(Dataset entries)
/-- A CAN frame as received (R348). -/
structure CanFrame where
  ident : BitVec 29
  extended : Bool
  fd : Bool
  remote : Bool
  data : List Byte
deriving DecidableEq, Repr

/-- How a transmission ended (R350). -/
inductive TxOutcome where | sent | lostArbitration | error
deriving DecidableEq, Repr

/-- Why a port discarded a frame (R329, R331, R342). -/
inductive DiscardWhy where | fcs | vlan | fragment | rate | checksum
deriving DecidableEq, Repr

/-- The data of an Announce message that the comparison of datasets uses (R371). -/
structure PtpDataset where
  domain : Nat
  master : BitVec 64
  priority1 : Nat
  clockClass : Nat
  clockAccuracy : Nat
  variance : Nat
  priority2 : Nat
  grandmaster : BitVec 64
  stepsRemoved : Nat
  logSyncInterval : Int
  utcOffset : Int
  utcValid : Bool
deriving DecidableEq, Repr

/-- The content of a heartbeat (R429). -/
structure Heartbeat where
  seq : Nat
  state : Nat
  owner : BitVec 16
  reach : Nat
  imageId : BitVec 64
  activeImageId : BitVec 64
  fw : Word
  protocol : Nat
  mode : Nat
  pubLinksUp : Bool
  mgmtAlive : Bool
deriving DecidableEq, Repr

/-- The content of a hello (R424, R442, R444). -/
structure Hello where
  owner : BitVec 16
  position : Bool
  protocol : Nat
  signingKey : Bool
  credential : Bool
  lifecycle : Nat
  split : Bool
  active : Bool
deriving DecidableEq, Repr

/-- What an image entry does to its signal (R136, R146, R149, R162, R167, R181). -/
inductive EntryKind where
  /-- The source delivers a value, a status, its SOURCE word and a time; without one, the merge time. -/
  | source (value : BitVec 64) (status : Word) (src : Word) (stamp : Option Nat)
  /-- The source's status is replaced; its value stays (R176, R337). -/
  | status (status : Word) (stamp : Option Nat)
  /-- The source's status gets STALE and a reason; QUALITY BAD with it (R136, R170). -/
  | stale (reason : Nat) (bad : Bool)
  /-- A publication entry of a change block or of a refresh block (R162, R165). -/
  | mirror (refresh : Bool) (value : BitVec 64) (status : Word) (stamp : Nat)
  /-- A force or simulation is set from a slot of the force table (R181). -/
  | force (simulate : Bool) (value : BitVec 64) (status : Word)
  /-- A force or simulation is removed (R181). -/
  | unforce (simulate : Bool)
  /-- The host clears UNACKNOWLEDGED (R510). -/
  | ack
  /-- The station of the signal becomes SILENT, or LOST (R167). -/
  | station (lost : Bool)
deriving DecidableEq, Repr

/-- An image entry: the signal and what is done to it. -/
structure Entry where
  /-- Station × 2^20 + index. -/
  sig : Nat
  /-- What is done. -/
  kind : EntryKind
deriving DecidableEq, Repr

/-- A signal record as a catch-up copies it (R442): signal number, RAW_VALUE and the source's status, VALUE, STATUS, TIMESTAMP,
GENERATION, SOURCE and ALARM. -/
structure SignalCopy where
  sig : Nat
  raw : BitVec 64
  srcStatus : Word
  value : BitVec 64
  status : Word
  stamp : Nat
  gen : Nat
  source : Word
  alarm : BitVec 16
deriving DecidableEq, Repr

/-- A slot of the force table as a catch-up copies it (R442). -/
structure ForceCopy where
  handle : Word
  simulate : Bool
  value : BitVec 64
  status : Word
  setTime : Nat
  safety : Bool
deriving DecidableEq, Repr

/-- A task as a catch-up copies it: its state as R508 codes it, its cycle number and its next nominal release (R442). -/
structure TaskCopy where
  task : Fin 32
  state : Nat
  cycleNo : Nat
  next : Nat
deriving DecidableEq, Repr

/-- What the phases of a catch-up bring to the standby (R442). -/
inductive CatchupCopy where
  | hello
  | configuration (recs : List (Nat × Nat × List Byte)) (configId : Nat) (log : List (List Byte)) (forces : List ForceCopy)
  | program (active : List Byte) (maquette : Option (List Byte))
  | laneState (generation : Nat) (inst : List (Nat × List Byte)) (sigs : List SignalCopy) (tasks : List TaskCopy)
  | retained (pages : List (Nat × List Byte)) (loops : List (List Byte))
  | join
deriving DecidableEq, Repr

/-- Agreed inputs from the active module: a CP1 result of a task's cycle, or an image merge's entries (R430). -/
inductive AgreedInputs where
  | cycle (task : Fin 32) (cycleNo : Nat) (items : List (ItemSrc × ItemVal))
  | merge (generation : Nat) (entries : List Entry)
deriving DecidableEq, Repr

/-- A message of the configuration and control stream (R429). -/
inductive PairControl where
  | modeChange (mode : Nat)
  | configRecord (kind index : Nat) (data : List Byte)
  | configCommitted (configId : Nat)
  | force (handle : Word) (simulate : Bool) (value : BitVec 64) (status : Word)
  | unforce (handle : Word) (simulate : Bool)
  | changeLogEntry (e : List Byte)
  | maquette (image : List Byte)
  /-- A cast point, 0 while it is not fixed, with FLAGS of the exchange record (R206); bit 3: the exchange is abandoned. -/
  | castPoint (t flags : Nat)
  | panelUpdate (panel : Fin 2) (mode x y w h : Nat) (image : List Byte)
  | panelClean (panel : Fin 2) (x y w h : Nat) (reset : Bool)
  | panelWaveform (panel : Fin 2) (set : List Byte)
  | pubSequence (seq gen : Nat)
  | ownerCount (n : BitVec 16)
  | lifecycle (st : Nat)
  | plannedHandover (t : Nat)
  | resync
  /-- A tuning write: the loop, the time from which it applies, and offset and bytes of each field (R245). -/
  | loopTune (n t : Nat) (fields : List (Nat × List Byte))
  /-- A group apply: the loop, K, the mask and the snapshot of the shadows (R245). -/
  | loopApply (n k : Nat) (mask : BitVec 3) (snap : List Byte)
  /-- A repetitive reset: the loop and the time from which it applies (R245). -/
  | loopReset (n t : Nat)
  | timeStep (delta : Int) (at_ : Nat)
  | timeSession (session : BitVec 16)
deriving DecidableEq, Repr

## [Description of the task]
The answer is the run of lines above from the line containing "structure Hello where" through the line containing "is done. -/", copied exactly and alone.

## [Expected output]
structure Hello where
  owner : BitVec 16
  position : Bool
  protocol : Nat
  signingKey : Bool
  credential : Bool
  lifecycle : Nat
  split : Bool
  active : Bool
deriving DecidableEq, Repr

/-- What an image entry does to its signal (R136, R146, R149, R162, R167, R181). -/
inductive EntryKind where
  /-- The source delivers a value, a status, its SOURCE word and a time; without one, the merge time. -/
  | source (value : BitVec 64) (status : Word) (src : Word) (stamp : Option Nat)
  /-- The source's status is replaced; its value stays (R176, R337). -/
  | status (status : Word) (stamp : Option Nat)
  /-- The source's status gets STALE and a reason; QUALITY BAD with it (R136, R170). -/
  | stale (reason : Nat) (bad : Bool)
  /-- A publication entry of a change block or of a refresh block (R162, R165). -/
  | mirror (refresh : Bool) (value : BitVec 64) (status : Word) (stamp : Nat)
  /-- A force or simulation is set from a slot of the force table (R181). -/
  | force (simulate : Bool) (value : BitVec 64) (status : Word)
  /-- A force or simulation is removed (R181). -/
  | unforce (simulate : Bool)
  /-- The host clears UNACKNOWLEDGED (R510). -/
  | ack
  /-- The station of the signal becomes SILENT, or LOST (R167). -/
  | station (lost : Bool)
deriving DecidableEq, Repr

/-- An image entry: the signal and what is done to it. -/
structure Entry where
  /-- Station × 2^20 + index. -/
  sig : Nat
  /-- What is done. -/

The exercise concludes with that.